TASK REQUIREMENTS:
Look through the material and copy each line holding "hfits".

# # # # # # #

/-- The parts of a layout before its patterns end inside a buffer of length `len` (40_decoder.md R73). -/
structure Layout.Fits (l : Layout) (len : Nat) : Prop where
  title   : 20 ≤ len
  headers : 0x14 + 30 * l.ninst ≤ len
  seqLen  : l.seqLenOff < len
  seq     : l.seqOff + 128 ≤ len

theorem layout15_fits {len : Nat} (h : 0x258 ≤ len) : layout15.Fits len where
  title   := le_trans (by decide) h
  headers := le_trans (by decide) h
  seqLen  := lt_of_lt_of_le (by decide) h
  seq     := le_trans (by decide) h

theorem layout31_fits {len : Nat} (h : 0x43C ≤ len) : layout31.Fits len where
  title   := le_trans (by decide) h
  headers := le_trans (by decide) h
  seqLen  := lt_of_lt_of_le (by decide) h
  seq     := le_trans (by decide) h

/-- The layout is found without a read outside, and the long one only in a buffer that holds it (40_decoder.md R72). -/
theorem selectLayout_answers {m : Memory} (h : 0x258 ≤ m.len) : ∃ l, selectLayout m = .ok l ∧ l.Fits m.len := by
  unfold selectLayout
  by_cases htag : 0x43C ≤ m.len
  · rw [if_pos htag, memReadBytes_inside (show 0x438 + 4 ≤ m.len by omega)]
    refine ⟨_, rfl, ?_⟩
    split
    · exact layout31_fits htag
    · exact layout15_fits h
  · rw [if_neg htag]
    exact ⟨layout15, rfl, layout15_fits h⟩

theorem decodeWith_answers {m : Memory} {l : Layout} (h : l.Fits m.len) : ∃ r, decodeWith m l = .ok r := by
  refine except_bind_answers ⟨_, memReadBytes_inside (by have := h.title; omega)⟩ fun title _ => ?_
  refine except_bind_answers (readHeaders_inside h.headers) fun headers _ => ?_
  refine except_bind_answers ⟨_, memRead_inside h.seqLen⟩ fun lenByte _ => ?_
  exact except_bind_answers ⟨_, memReadBytes_inside h.seq⟩ fun seq _ => ⟨_, rfl⟩

/-- A module decodes or is malformed; no buffer makes the decoder read outside (20_memory.md R39, 40_decoder.md R70). -/
theorem decodeModule_answers (m : Memory) : ∃ r, decodeModule m = .ok r := by
  unfold decodeModule
  split
  · exact ⟨_, rfl⟩
  · obtain ⟨l, hl, hfits⟩ := selectLayout_answers (m := m) (by omega)
    rw [hl]
    exact decodeWith_answers hfits

/-- Settles O45: the size check and the guard of the tag leave a layout that fits the buffer. -/
theorem decoderNeverReadsOutside : Obligations.DecoderNeverReadsOutside := by
  intro bytes f
  obtain ⟨r, hr⟩ := decodeModule_answers (Memory.ofBytes bytes)
  rw [hr]
  nofun

/-! ### Sample reads -/

section
variable {m m' : Memory} {ins : Instrument}

theorem memRead_congr {a : Nat} (h : m'.read a = m.read a) : memRead m' a = memRead m a := by
  rw [memRead, memRead, h]

theorem readSample_congr (h : ∀ a, ins.start ≤ a → a < ins.start + ins.length → m'.read a = m.read a) (j : Nat) :
    readSample m' ins j = readSample m ins j := by
  unfold readSample
  split
  · exact memRead_congr (h _ (by omega) (by omega))
  · rfl

theorem sampleValue_congr (P : Params) (c : Channel)
    (h : ∀ a, ins.start ≤ a → a < ins.start + ins.length → m'.read a = m.read a) :
    sampleValue P m' ins c = sampleValue P m ins c := by
  simp only [sampleValue, readSample_congr h]

end

/-- Settles O34: a channel's value is made of two sample reads, each inside the instrument or a fault. -/
theorem sampleReadsStayInTheInstrument : Obligations.SampleReadsStayInTheInstrument := by
  intro P m m' v c h
  rw [synth, synth, sampleValue_congr P c h]

/-- A sample read inside an instrument of a decoded view answers (20_memory.md R40). -/
theorem readSample_inside {m : Memory} {ins : Instrument} {j : Nat} (hins : InstrumentOk m.len ins)
    (hj : j < ins.length) : ∃ b, readSample m ins j = .ok b := by
  have hrange := hins.range
  exact ⟨_, readSample_eq_ok.mpr ⟨hj, m.read_inside _ (by omega)⟩⟩

/-- Both indices of an interpolation are clamped into an instrument that is not empty (43_synthesizer.md R142). -/
theorem sampleValue_answers {P : Params} {m : Memory} {ins : Instrument} {c : Channel} (hins : InstrumentOk m.len ins)
    (hlength : 0 < ins.length) : ∃ x, sampleValue P m ins c = .ok x := by
  refine except_bind_answers (readSample_inside hins (by omega)) fun b1 _ => ?_
  exact except_bind_answers (readSample_inside hins (by omega)) fun b2 _ => ⟨_, rfl⟩

theorem synth_answers {P : Params} {m : Memory} {v : View} {c : Channel} (hv : ViewOk m v) (hc : ChannelOk v c) :
    ∃ r, synth P m v c = .ok r := by
  unfold synth
  split
  · next hactive =>
    have hvalue := sampleValue_answers (P := P) (c := c) (hv.instrument_ok c.inst) (hc.active hactive)
    exact except_bind_answers hvalue fun x _ => ⟨_, rfl⟩
  · exact ⟨_, rfl⟩

end Sys2Proof.Machine
end

section
/-! No step faults from a state of the invariant (20_memory.md R39): each part of a step answers. -/
namespace Sys2Proof.Machine

/-! ### The begin of a host operation -/

theorem runInitialize_answers (bytes : List Byte) (s : State) : ∃ t, runInitialize bytes s = .ok t := by
  refine except_bind_answers (decodeModule_answers _) fun r _ => ?_
  cases r with
  | error tag => exact ⟨_, rfl⟩
  | ok v => exact ⟨_, rfl⟩

theorem onPlayer_ne_fault {h : Nat} {s : State} {f : Fault} {act : State → Host.Outcome State Fault Refusal}
    (hact : ∀ u, act u ≠ .fault f) : onPlayer h s act ≠ .fault f := by
  unfold onPlayer
  split
  · exact hact _
  · nofun

/-- A host operation begins or is refused, in every state (45_host_interface.md R189, R190). -/
theorem beginOp_ne_fault (op : HostOp) (s : State) (f : Fault) : beginOp op s ≠ .fault f := by
  cases op with
  | initializePlayer bytes =>
    obtain ⟨t, ht⟩ := runInitialize_answers bytes s
    simp [beginOp, ht]
  | setOption o value => nofun
  | getSequenceLength g => exact onPlayer_ne_fault fun _ => by simp
  | setSequencePosition g position => exact onPlayer_ne_fault fun _ => by simp
  | render g frames mode room =>
    refine onPlayer_ne_fault fun u => ?_
    split <;> simp
  | discard g => exact onPlayer_ne_fault fun _ => by simp
  | disturbBuffer g => exact onPlayer_ne_fault fun _ => by simp

theorem hostStep_ne_fault (s : State) (f : Fault) : hostStep s ≠ .fault f := by
  unfold hostStep
  split
  · nofun
  · exact beginOp_ne_fault _ _ f

/-! ### A frame step -/

section
variable {s : State} {job job' : RenderJob}

theorem beginRow_answers (hseq : s.player.seqPos < s.player.view.seq.length) : ∃ t, beginRow job s = .ok t := by
  have hslot := List.getElem?_eq_getElem hseq
  exact except_bind_answers ⟨_, by rw [rowAddress, hslot]⟩ fun base _ => ⟨_, rfl⟩

theorem advanceTick_answers (hseq : s.player.seqPos < s.player.view.seq.length) : ∃ t, advanceTick job s = .ok t := by
  unfold advanceTick
  split
  · exact ⟨_, rfl⟩
  · exact beginRow_answers hseq

theorem tickTimer_answers (hseq : s.player.seqPos < s.player.view.seq.length) : ∃ t, tickTimer job s = .ok t := by
  unfold tickTimer
  split
  · exact advanceTick_answers hseq
  · exact ⟨_, rfl⟩

theorem synthAll_answers {P : Params} {p : Player} (hp : PlayerOk P p) :
    ∃ r, synthAll P p.buf p.view p.ch = .ok r := by
  obtain ⟨⟨x0, c0⟩, h0⟩ := synth_answers (P := P) hp.view (hp.channels 0)
  obtain ⟨⟨x1, c1⟩, h1⟩ := synth_answers (P := P) hp.view (hp.channels 1)
  obtain ⟨⟨x2, c2⟩, h2⟩ := synth_answers (P := P) hp.view (hp.channels 2)
  obtain ⟨⟨x3, c3⟩, h3⟩ := synth_answers (P := P) hp.view (hp.channels 3)
  exact ⟨(⟨x0, x1, x2, x3⟩, ⟨c0, c1, c2, c3⟩), synthAll_eq_ok.mpr ⟨h0, h1, h2, h3⟩⟩

theorem renderFrame_answers {mode : MixMode} (hp : PlayerOk s.params s.player) : ∃ t, renderFrame mode s = .ok t :=
  except_bind_answers (synthAll_answers hp) fun _ _ => ⟨_, rfl⟩

/-- Between row events the sequence position names a slot of the table (10_state.md R13, R21). -/
theorem Inv.seqPos_lt_slots (hi : Inv s) (hp : s.phase = .frame job) :
    s.player.seqPos < s.player.view.seq.length := by
  have hview := (hi.player (hi.handle_of_frame hp)).view
  have hseq := (hi.pc_of_frame hp).seq
  have hlen := hview.seqLen
  have hslots := hview.slots
  omega

theorem frameStep_answers (hi : Inv s) (hp : s.phase = .frame job') : ∃ t, frameStep job s = .ok t := by
  unfold frameStep
  split
  · exact ⟨_, rfl⟩
  · refine except_bind_answers (renderFrame_answers (hi.player (hi.handle_of_frame hp))) fun u hr => ?_
    obtain ⟨hu, hup⟩ := renderFrame_inv hi hp hr
    exact tickTimer_answers (hu.seqPos_lt_slots hup)

theorem renderStep_answers (hi : Inv s) (hp : s.phase = .frame job') : ∃ t, renderStep job s = .ok t := by
  unfold renderStep
  split
  · exact ⟨_, rfl⟩
  · exact frameStep_answers (hi.frames_left hp _) rfl

/-! ### A row word -/

/-- No row word faults or is refused (30_encoding.md R58, 42_effects.md R130). -/
theorem exec_completes (i : Instr) (s : State) : ∃ t, exec i s = .next t := by
  cases i <;> exact ⟨_, rfl⟩

/-- The four row words of a row event lie in its 16 bytes (41_sequencer.md R91). -/
theorem RowOk.fetch_inside (hr : RowOk s) : fetchAddress s + 4 ≤ s.player.buf.len := by
  have hrow := hr.inBuffer
  have hchan := s.chan.isLt
  unfold fetchAddress
  omega

theorem rowStep_completes (hr : RowOk s) : ∃ t, rowStep job s = .next t := by
  obtain ⟨w, hw⟩ := fetchRowWord_inside hr.fetch_inside
  obtain ⟨u, hu⟩ := exec_completes (decodeWord w) s
  exact ⟨nextRowWord job u, by simp only [rowStep, hw, hu]⟩

end

/-! ### Every step -/

/-- Settles O53, by the phase of the state: between operations no state faults, and inside a `render` the invariant puts
every read inside the buffer, its instrument and the sequence table. -/
theorem noStepFaultsFromTheInvariant : Obligations.NoStepFaultsFromTheInvariant := by
  intro s f hi
  cases hp : s.phase with
  | idle =>
    simp only [step, hp]
    exact hostStep_ne_fault s f
  | frame job =>
    obtain ⟨t, ht⟩ := renderStep_answers (job := job) hi hp
    simp [step, hp, ht]
  | row job =>
    obtain ⟨t, ht⟩ := rowStep_completes (job := job) (hi.row (inRow_of_row hp))
    simp [step, hp, ht]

# # # # # # #

YOUR SOLUTION:
  · obtain ⟨l, hl, hfits⟩ := selectLayout_answers (m := m) (by omega)
    exact decodeWith_answers hfits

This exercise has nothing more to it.